-- ==== Sys2Proof/WellFormed.lean ====
section
/-!
DEFINITION. Which commands can be sent at all: every number fits the field that carries it (section 12.2), every cell has
its length (section 12.1), and an event names something the part has. A value that fits its field and is out of the
range its rule gives is well formed: the rule refuses it.
-/

namespace Sys2Proof

/-- A value one byte carries. -/
def isByte (n : Nat) : Bool := decide (n < 256)

/-- A value two bytes carry. -/
def isTwoBytes (n : Nat) : Bool := decide (n < 65536)

/-- A value three bytes carry. -/
def isThreeBytes (n : Nat) : Bool := decide (n < 16777216)

/-- A one-byte field whose all-ones value marks it absent (R196). -/
def isOptByte (o : Option Nat) : Bool := o.all fun n => decide (n < 255)

/-- A target value fits its six bytes (section 12.2). -/
def targetFits : Target → Bool
  | .all => true
  | .group g => decide (g < 281474976710656)
  | .room n => decide (n < 281474976710656)
  | .unit u => decide (u < 281474976710656)

/-- Four PIN bytes that are not the UNSET form (R196). -/
def pinFits (p : PinDigits) : Bool :=
  isByte p.d1 && isByte p.d2 && isByte p.d3 && isByte p.d4
    && !(p.d1 == 255 && p.d2 == 255 && p.d3 == 255 && p.d4 == 255)

/-- A slate header section's fields fit their bytes (section 12.2). -/
def headerFits (f : SlateHeaderFields) : Bool :=
  isByte f.form && isTwoBytes f.stream && isByte f.startMark && isByte f.length && isByte f.fillCount
    && isByte f.offset1 && isByte f.kind1 && isByte f.offset2 && isByte f.kind2

/-- Whether a command is one that can be sent. -/
def Instr.wellFormed : Instr → Bool
  | .powerOn => true
  | .powerRemoved _ => true
  | .syncSearch _ bytes => decide (bytes.length = 128)
  | .cellReceived bytes => decide (bytes.length = 128)
  | .outputSlot => true
  | .localSecond => true
  | .streamLost lane => decide (lane < 24)
  | .keyWaitExpiry lane => decide (lane < 24)
  | .programmeSwap channel => decide (1 ≤ channel) && decide (channel ≤ 999)
  | .programmeEnd channel => decide (1 ≤ channel) && decide (channel ≤ 999)
  | .pinEntryTimeout => true
  | .channelEntryTimeout => true
  | .cutAllowanceEnd => true
  | .refusalExpiry => true
  | .compare meter => decide (meter < 8)
  | .terminal meter => decide (meter < 8)
  | .extended meter => decide (meter < 8)
  | .firstByteExpiry => true
  | .framingError => true
  | .badFrame => true
  | .digit _ _ => true
  | .enter _ => true
  | .chPlus _ => true
  | .chMinus _ => true
  | .buy _ => true
  | .cancel _ => true
  | .lock _ => true
  | .rate _ => true
  | .unassignedKeyCode code _ => decide (17 ≤ code) && decide (code ≤ 127)
  | .timeBeacon _ => true
  | .currentNotice _ => true
  | .nextNotice _ => true
  | .assignRoom t room group => targetFits t && isTwoBytes room && isByte group
  | .restart t => targetFits t
  | .loadLane t lane stream kind package keySlot firstBlock blockCount watchCode =>
    targetFits t && isByte lane && isTwoBytes stream && isByte kind && isByte package && isOptByte keySlot
      && isByte firstBlock && isByte blockCount && isByte watchCode
  | .setLaneResponse t lane response => targetFits t && isByte lane && isByte response
  | .loadKey t slot phase _ => targetFits t && isByte slot && isByte phase
  | .clearKey t slot phase => targetFits t && isByte slot && isByte phase
  | .setPackages t _ => targetFits t
  | .loadChannel t entry form number picture sound package defaultClass pay =>
    targetFits t && isByte entry && isByte form && isTwoBytes number && isByte picture && isOptByte sound
      && isByte package && isByte defaultClass && isByte pay
  | .loadRatingMap t classes => targetFits t && decide (classes.length = 16) && classes.all isByte
  | .setCeiling t ceiling scope threshold => targetFits t && isByte ceiling && isByte scope && isOptByte threshold
  | .setPin t pin => targetFits t && pin.all pinFits
  | .setUnlockMinutes t minutes => targetFits t && isByte minutes
  | .loadPrice t priceClass _ rentalMinutes previewSeconds =>
    targetFits t && isByte priceClass && isTwoBytes rentalMinutes && isTwoBytes previewSeconds
  | .setBilling t enabled taxRate dayCap dayStart defaultCredit =>
    targetFits t && isByte enabled && isTwoBytes taxRate && isThreeBytes dayCap && isByte dayStart
      && isThreeBytes defaultCredit
  | .setCredit t limit => targetFits t && isThreeBytes limit
  | .extendRental t record minutes => targetFits t && isTwoBytes record && isTwoBytes minutes
  | .closeFolio t folio force => targetFits t && isTwoBytes folio && isByte force
  | .loadSlateHeader t kind position fields => targetFits t && isByte kind && isByte position && headerFits fields
  | .loadSlatePayload t kind position sect bytes =>
    targetFits t && isByte kind && isByte position && decide (sect < 255) && decide (bytes.length = 40)
  | .setCutMode t mode => targetFits t && isByte mode
  | .pollStatus t => targetFits t
  | .pollRecords t first count => targetFits t && isTwoBytes first && isByte count
  | .pollLane t lane => targetFits t && isTwoBytes lane
  | .settle t folio through => targetFits t && isTwoBytes folio && isTwoBytes through
  | .clearNotices t _ => targetFits t
  | .setNoticeMask t _ => targetFits t
  | .unknownCommand t => targetFits t
  | .appendCompletes _ => true
  | .advanceCompletes _ => true
  | .advanceRangeCompletes _ => true
  | .writeExtensionCompletes _ => true
  | .writeSettingsCompletes _ => true
  | .eraseSectorCompletes _ => true
  | .closeMarkCompletes _ => true
  | .scan => true
  | .frameSent => true
  | .firstByteReceived _ => true

end Sys2Proof
end

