/-! ## What no output slot does -/

/-- l' is l with none but its oldest cells gone. -/
structure Lane.Shortened (l l' : Lane) : Prop where
  same : { l' with area := l.area } = l
  area : l'.area <:+ l.area

theorem Lane.Shortened.refl (l : Lane) : Lane.Shortened l l := ⟨rfl, List.suffix_refl _⟩

theorem Lane.Shortened.trans {a b c : Lane} (h : Lane.Shortened a b) (k : Lane.Shortened b c) : Lane.Shortened a c :=
  ⟨(congrArg (fun l : Lane => { l with area := a.area }) k.same).trans h.same, k.area.trans h.area⟩

theorem Lane.Shortened.drained (l : Lane) : Lane.Shortened l { l with area := l.undiscarded } :=
  ⟨rfl, l.undiscarded_suffix⟩

theorem Lane.Shortened.dropBefore (order : Nat) (l : Lane) : Lane.Shortened l (l.dropBefore order) := by
  unfold Lane.dropBefore
  split
  · exact ⟨rfl, List.dropWhile_suffix _⟩
  · exact .refl l

theorem Lane.Shortened.dropThroughStart (l : Lane) : Lane.Shortened l l.dropThroughStart :=
  ⟨rfl, (List.drop_suffix _ _).trans (List.dropWhile_suffix _)⟩

/-- t is s but for the output state, the port and the oldest cells of tuned lanes. -/
structure SlotOnly (s t : State) : Prop where
  rest : { t with lanes := s.lanes, composer := s.composer } = s
  composer : { t.composer with output := s.composer.output, port := s.composer.port } = s.composer
  lanes : ∀ i, Lane.Shortened (s.lane i) (t.lane i)
  untuned : ∀ i, s.tunedLane i = false → t.lane i = s.lane i

namespace SlotOnly

variable {s t u : State}

theorem tunedLane (h : SlotOnly s t) (i : Nat) : t.tunedLane i = s.tunedLane i := by
  have tuned := congrArg Composer.tuned h.composer
  have channels := congrArg Composer.channels h.composer
  exact State.tunedLane_congr (State.tunedEntry_congr tuned channels) i

theorem trans (h : SlotOnly s t) (k : SlotOnly t u) : SlotOnly s u where
  rest := (congrArg (fun x : State => { x with lanes := s.lanes, composer := s.composer }) k.rest).trans h.rest
  composer := (congrArg (fun x : Composer => { x with output := s.composer.output, port := s.composer.port })
    k.composer).trans h.composer
  lanes i := (h.lanes i).trans (k.lanes i)
  untuned i hi := (k.untuned i ((h.tunedLane i).trans hi)).trans (h.untuned i hi)

/-- The output state and the port are written. -/
theorem sent (s : State) (o : OutputState) (c : Cell) :
    SlotOnly s { s with composer := { s.composer with output := o, port := c } } :=
  ⟨rfl, rfl, fun _ => .refl _, fun _ _ => rfl⟩

/-- A tuned lane loses its oldest cells. -/
theorem setLane {i : Nat} {l : Lane} (tuned : s.tunedLane i = true) (h : Lane.Shortened (s.lane i) l) :
    SlotOnly s (s.setLane i l) := by
  refine ⟨rfl, rfl, fun j => ?_, fun j hj => ?_⟩
  · rw [State.lane_setLane]
    split
    · rename_i here
      exact here.1 ▸ h
    · exact .refl _
  · refine s.lane_setLane_ne l fun same => ?_
    rw [same, hj] at tuned
    cases tuned

theorem follow (s : State) : SlotOnly s s.followOutput := by
  have other := s.followOutput_composer s.composer.output
  have lanes := s.followOutput_lanes
  refine ⟨by simp, congrArg (fun c : Composer => { c with port := s.composer.port }) other, fun i => ?_,
    fun i hi => (lanes i).2 (.inl hi)⟩
  by_cases h : s.tunedLane i = true ∧ OnSlate s.followOutput
  · rw [(lanes i).1 h.1 h.2]
    exact .drained _
  · rw [(lanes i).2 ?_]
    · exact .refl _
    · by_cases tuned : s.tunedLane i = true
      · exact .inr fun slate => h ⟨tuned, slate⟩
      · exact .inl (by simpa using tuned)

theorem drain {e : ChannelEntry} (tuned : s.tunedEntry = some e) : SlotOnly s (s.drainLanes e) := by
  refine ⟨by simp, by simp, fun i => ?_, fun i hi => ?_⟩
  · rw [State.lane_drainLanes]
    split
    · exact .drained _
    · exact .refl _
  · rw [State.lane_drainLanes, if_neg]
    rw [State.tunedLane, tuned] at hi
    simp [hi]

end SlotOnly

theorem State.tunedLane_eq {s : State} {e : ChannelEntry} (h : s.tunedEntry = some e) (i : Nat) :
    s.tunedLane i = e.names i := by
  simp [State.tunedLane, h]

/-! ## The arbiter (R165) -/

theorem ChannelEntry.names_iff (e : ChannelEntry) (i : Nat) : e.names i = true ↔ i = e.picture ∨ e.sound = some i := by
  simp [ChannelEntry.names, eq_comm (a := i)]

/-- Lane i, which the entry names, offers x next. -/
def Offers (s : State) (e : ChannelEntry) (i : Nat) (x : AreaCell) : Prop :=
  e.names i = true ∧ NextOffered (s.lane i) x

theorem State.arbiter_none {s : State} {e : ChannelEntry} (h : ∀ i x, ¬ Offers s e i x) : s.arbiter e = none := by
  have idle : ∀ i, e.names i = true → (s.lane i).offered.head? = none := by
    intro i named
    cases head : (s.lane i).offered.head? with
    | none => rfl
    | some x => exact absurd ⟨named, (Lane.offered_head _ _).1 head⟩ (h i x)
  unfold State.arbiter
  rw [idle e.picture ((e.names_iff _).2 (.inl rfl))]
  cases sound : e.sound with
  | none => rfl
  | some i => simp [idle i ((e.names_iff i).2 (.inr sound))]

/-- The arbiter's cell is one an entry's lane offers. -/
theorem State.arbiter_names {s : State} {e : ChannelEntry} {i : Nat} {x : AreaCell} (h : s.arbiter e = some (i, x)) :
    e.names i = true := by
  have sounds : ∀ p, (e.sound.bind fun i => ((s.lane i).offered.head?).map fun c => (i, c)) = some p →
      e.names p.1 = true := by
    intro p hp
    obtain ⟨j, sound, hp⟩ := Option.bind_eq_some_iff.1 hp
    obtain ⟨c, -, rfl⟩ := Option.map_eq_some_iff.1 hp
    exact (e.names_iff j).2 (.inr sound)
  have picture : e.names e.picture = true := (e.names_iff _).2 (.inl rfl)
  unfold State.arbiter at h
  dsimp only at h
  split at h
  · exact sounds _ h
  · split at h
    · cases h
      exact picture
    · rename_i p _ _ j c found
      split at h
      · cases h
        exact sounds _ found
      · cases h
        exact picture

+===+

Take the listing from its first line to the line containing "two bytes carry. -/". Reproduce those lines exactly and nothing else.

SOLUTION FOR THIS PROBLEM:
-- ==== Sys2Proof/WellFormed.lean ====
section
/-!
DEFINITION. Which commands can be sent at all: every number fits the field that carries it (section 12.2), every cell has
its length (section 12.1), and an event names something the part has. A value that fits its field and is out of the
range its rule gives is well formed: the rule refuses it.
-/

namespace Sys2Proof

/-- A value one byte carries. -/
def isByte (n : Nat) : Bool := decide (n < 256)

/-- A value two bytes carry. -/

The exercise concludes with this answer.